-- ==== Sys2Proof/Laws/Memory.lean ====
section
/-! SUPPORT. The addressed memory: every operation keeps its canonical form; a byte written reads back and leaves every other byte alone. -/

namespace Sys2Proof.Laws
open Sys2Proof.Machine

theorem memory_above_mono (m : List Host.Cell) (lo hi : Nat) (h : lo ≤ hi) (w : Memory.above hi m = true) : Memory.above lo m = true := by
  cases m with
  | nil => rfl
  | cons p t =>
    obtain ⟨a, v⟩ := p
    simp only [Memory.above, Bool.and_eq_true, decide_eq_true_eq] at w ⊢
    exact ⟨⟨by omega, w.1.2⟩, w.2⟩

/-- Below its first address a memory in canonical form reads as blank. -/
theorem memory_get_below (m : List Host.Cell) (lo a : Nat) (w : Memory.above lo m = true) (h : a < lo) : Memory.get m a = Memory.blank := by
  induction m generalizing lo with
  | nil => rfl
  | cons p t ih =>
    obtain ⟨b, v⟩ := p
    simp only [Memory.above, Bool.and_eq_true, decide_eq_true_eq] at w
    have hb : ¬ b = a := by omega
    simp only [Memory.get, hb, if_false]
    exact ih (b + 1) w.2 (by omega)

theorem memory_above_set (m : List Host.Cell) (lo a : Nat) (v : Byte) (w : Memory.above lo m = true) (h : lo ≤ a) : Memory.above lo (Memory.set m a v) = true := by
  induction m generalizing lo with
  | nil =>
    unfold Memory.set
    by_cases hv : v = Memory.blank
    · simp [hv, Memory.above]
    · simp [hv, Memory.above, h]
  | cons p t ih =>
    obtain ⟨b, u⟩ := p
    have w' := w
    simp only [Memory.above, Bool.and_eq_true, decide_eq_true_eq] at w
    unfold Memory.set
    by_cases h1 : a < b
    · simp only [h1, if_true]
      by_cases hv : v = Memory.blank
      · simp only [hv, if_true]; exact w'
      · simp only [hv, if_false, Memory.above, Bool.and_eq_true, decide_eq_true_eq]
        exact ⟨⟨h, hv⟩, ⟨by omega, w.1.2⟩, w.2⟩
    · simp only [h1, if_false]
      by_cases h2 : a = b
      · simp only [h2, if_true]
        by_cases hv : v = Memory.blank
        · simp only [hv, if_true]; exact memory_above_mono t lo (b + 1) (by omega) w.2
        · simp only [hv, if_false, Memory.above, Bool.and_eq_true, decide_eq_true_eq]
          exact ⟨⟨by omega, hv⟩, w.2⟩
      · simp only [h2, if_false, Memory.above, Bool.and_eq_true, decide_eq_true_eq]
        exact ⟨w.1, ih (b + 1) w.2 (by omega)⟩

/-- Writing a byte keeps the canonical form. -/
theorem memory_wf_set (m : List Host.Cell) (a : Nat) (v : Byte) (w : Memory.wf m = true) : Memory.wf (Memory.set m a v) = true :=
  memory_above_set m 0 a v w (Nat.zero_le a)

/-- Writing bytes keeps the canonical form. -/
theorem memory_wf_write (l : List Byte) (m : List Host.Cell) (a : Nat) (w : Memory.wf m = true) : Memory.wf (Memory.write m a l) = true := by
  induction l generalizing m a with
  | nil => exact w
  | cons b t ih => exact ih (Memory.set m a b) (a + 1) (memory_wf_set m a b w)

theorem memory_above_clear (m : List Host.Cell) (lo a b : Nat) (w : Memory.above lo m = true) : Memory.above lo (Memory.clear m a b) = true := by
  induction m generalizing lo with
  | nil => rfl
  | cons p t ih =>
    obtain ⟨c, v⟩ := p
    simp only [Memory.above, Bool.and_eq_true, decide_eq_true_eq] at w
    unfold Memory.clear
    rw [List.filter_cons]
    split
    · simp only [Memory.above, Bool.and_eq_true, decide_eq_true_eq]
      exact ⟨w.1, ih (c + 1) w.2⟩
    · exact memory_above_mono _ lo (c + 1) (by omega) (ih (c + 1) w.2)

/-- Clearing a range keeps the canonical form. -/
theorem memory_wf_clear (m : List Host.Cell) (a b : Nat) (w : Memory.wf m = true) : Memory.wf (Memory.clear m a b) = true :=
  memory_above_clear m 0 a b w

/-- Storing bytes through any view keeps the canonical form. -/
theorem memory_wf_storeAt (s : Core) (m : List Host.Cell) (a : Nat) (l : List Byte) (w : Memory.wf m = true) : Memory.wf (s.storeAt m a l) = true := by
  unfold Core.storeAt
  dsimp only
  split
  · exact w
  · exact memory_wf_write _ m _ w
  · exact memory_wf_write _ m _ w
  · exact memory_wf_write _ m _ w

/-- A byte written reads back. -/
theorem memory_get_set_of_above (m : List Host.Cell) (lo a : Nat) (v : Byte) (w : Memory.above lo m = true) : Memory.get (Memory.set m a v) a = v := by
  induction m generalizing lo with
  | nil =>
    unfold Memory.set
    by_cases hv : v = Memory.blank
    · simp [hv, Memory.get]
    · simp [hv, Memory.get]
  | cons p t ih =>
    obtain ⟨b, u⟩ := p
    simp only [Memory.above, Bool.and_eq_true, decide_eq_true_eq] at w
    unfold Memory.set
    by_cases h1 : a < b
    · have hb : ¬ b = a := by omega
      by_cases hv : v = Memory.blank
      · simp only [h1, hv, if_true, Memory.get, hb, if_false]
        exact memory_get_below t (b + 1) a w.2 (by omega)
      · simp [h1, hv, Memory.get]
    · by_cases h2 : a = b
      · subst h2
        by_cases hv : v = Memory.blank
        · simp only [h1, hv, if_true, if_false]
          exact memory_get_below t (a + 1) a w.2 (by omega)
        · simp [hv, Memory.get]
      · have hb : ¬ b = a := fun e => h2 e.symm
        simp only [h1, h2, if_false, Memory.get, hb]
        exact ih (b + 1) w.2

theorem memory_get_set (m : List Host.Cell) (a : Nat) (v : Byte) (w : Memory.wf m = true) : Memory.get (Memory.set m a v) a = v :=
  memory_get_set_of_above m 0 a v w

/-- A byte written leaves every other byte as it was. -/
theorem memory_get_set_ne (m : List Host.Cell) (a b : Nat) (v : Byte) (h : b ≠ a) : Memory.get (Memory.set m a v) b = Memory.get m b := by
  have ha : ¬ a = b := fun e => h e.symm
  induction m with
  | nil =>
    unfold Memory.set
    by_cases hv : v = Memory.blank
    · simp [hv]
    · simp [hv, Memory.get, ha]
  | cons p t ih =>
    obtain ⟨c, u⟩ := p
    unfold Memory.set
    by_cases h1 : a < c
    · by_cases hv : v = Memory.blank
      · simp [h1, hv]
      · simp [h1, hv, Memory.get, ha]
    · by_cases h2 : a = c
      · subst h2
        by_cases hv : v = Memory.blank
        · simp [hv, Memory.get, ha]
        · simp [hv, Memory.get, ha]
      · simp [h1, h2, Memory.get, ih]

/-- Bytes written leave every byte outside them as it was. -/
theorem memory_get_write_outside (l : List Byte) (m : List Host.Cell) (a b : Nat) (h : b < a ∨ a + l.length ≤ b) :
    Memory.get (Memory.write m a l) b = Memory.get m b := by
  induction l generalizing m a with
  | nil => rfl
  | cons x t ih =>
    simp only [List.length_cons] at h
    have e : Memory.write m a (x :: t) = Memory.write (Memory.set m a x) (a + 1) t := rfl
    rw [e, ih (Memory.set m a x) (a + 1) (by omega), memory_get_set_ne m a b x (by omega)]

/-- A cleared range reads as blank. -/
theorem memory_get_clear_inside (m : List Host.Cell) (a b i : Nat) (h1 : a ≤ i) (h2 : i < b) : Memory.get (Memory.clear m a b) i = Memory.blank := by
  induction m with
  | nil => rfl
  | cons p t ih =>
    obtain ⟨c, v⟩ := p
    unfold Memory.clear
    rw [List.filter_cons]
    split
    · rename_i h
      simp only [decide_eq_true_eq] at h
      have hc : ¬ c = i := by omega
      simp only [Memory.get, hc, if_false]
      exact ih
    · exact ih

/-- Clearing leaves every byte outside the range as it was. -/
theorem memory_get_clear_outside (m : List Host.Cell) (a b i : Nat) (h : i < a ∨ b ≤ i) : Memory.get (Memory.clear m a b) i = Memory.get m i := by
  induction m with
  | nil => rfl
  | cons p t ih =>
    obtain ⟨c, v⟩ := p
    unfold Memory.clear
    rw [List.filter_cons]
    split
    · simp only [Memory.get]
      split
      · rfl
      · exact ih
    · rename_i h'
      simp only [decide_eq_true_eq] at h'
      have hc : ¬ c = i := by omega
      simp only [Memory.get, hc, if_false]
      exact ih

end Sys2Proof.Laws
end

What is being asked
From the first line of the records to the line containing "obtain ⟨a, v⟩ := p", inclusive, transcribe everything exactly and leave out the rest.

Your response
-- ==== Sys2Proof/Laws/Memory.lean ====
section
/-! SUPPORT. The addressed memory: every operation keeps its canonical form; a byte written reads back and leaves every other byte alone. -/

namespace Sys2Proof.Laws
open Sys2Proof.Machine

theorem memory_above_mono (m : List Host.Cell) (lo hi : Nat) (h : lo ≤ hi) (w : Memory.above hi m = true) : Memory.above lo m = true := by
  cases m with
  | nil => rfl
  | cons p t =>
    obtain ⟨a, v⟩ := p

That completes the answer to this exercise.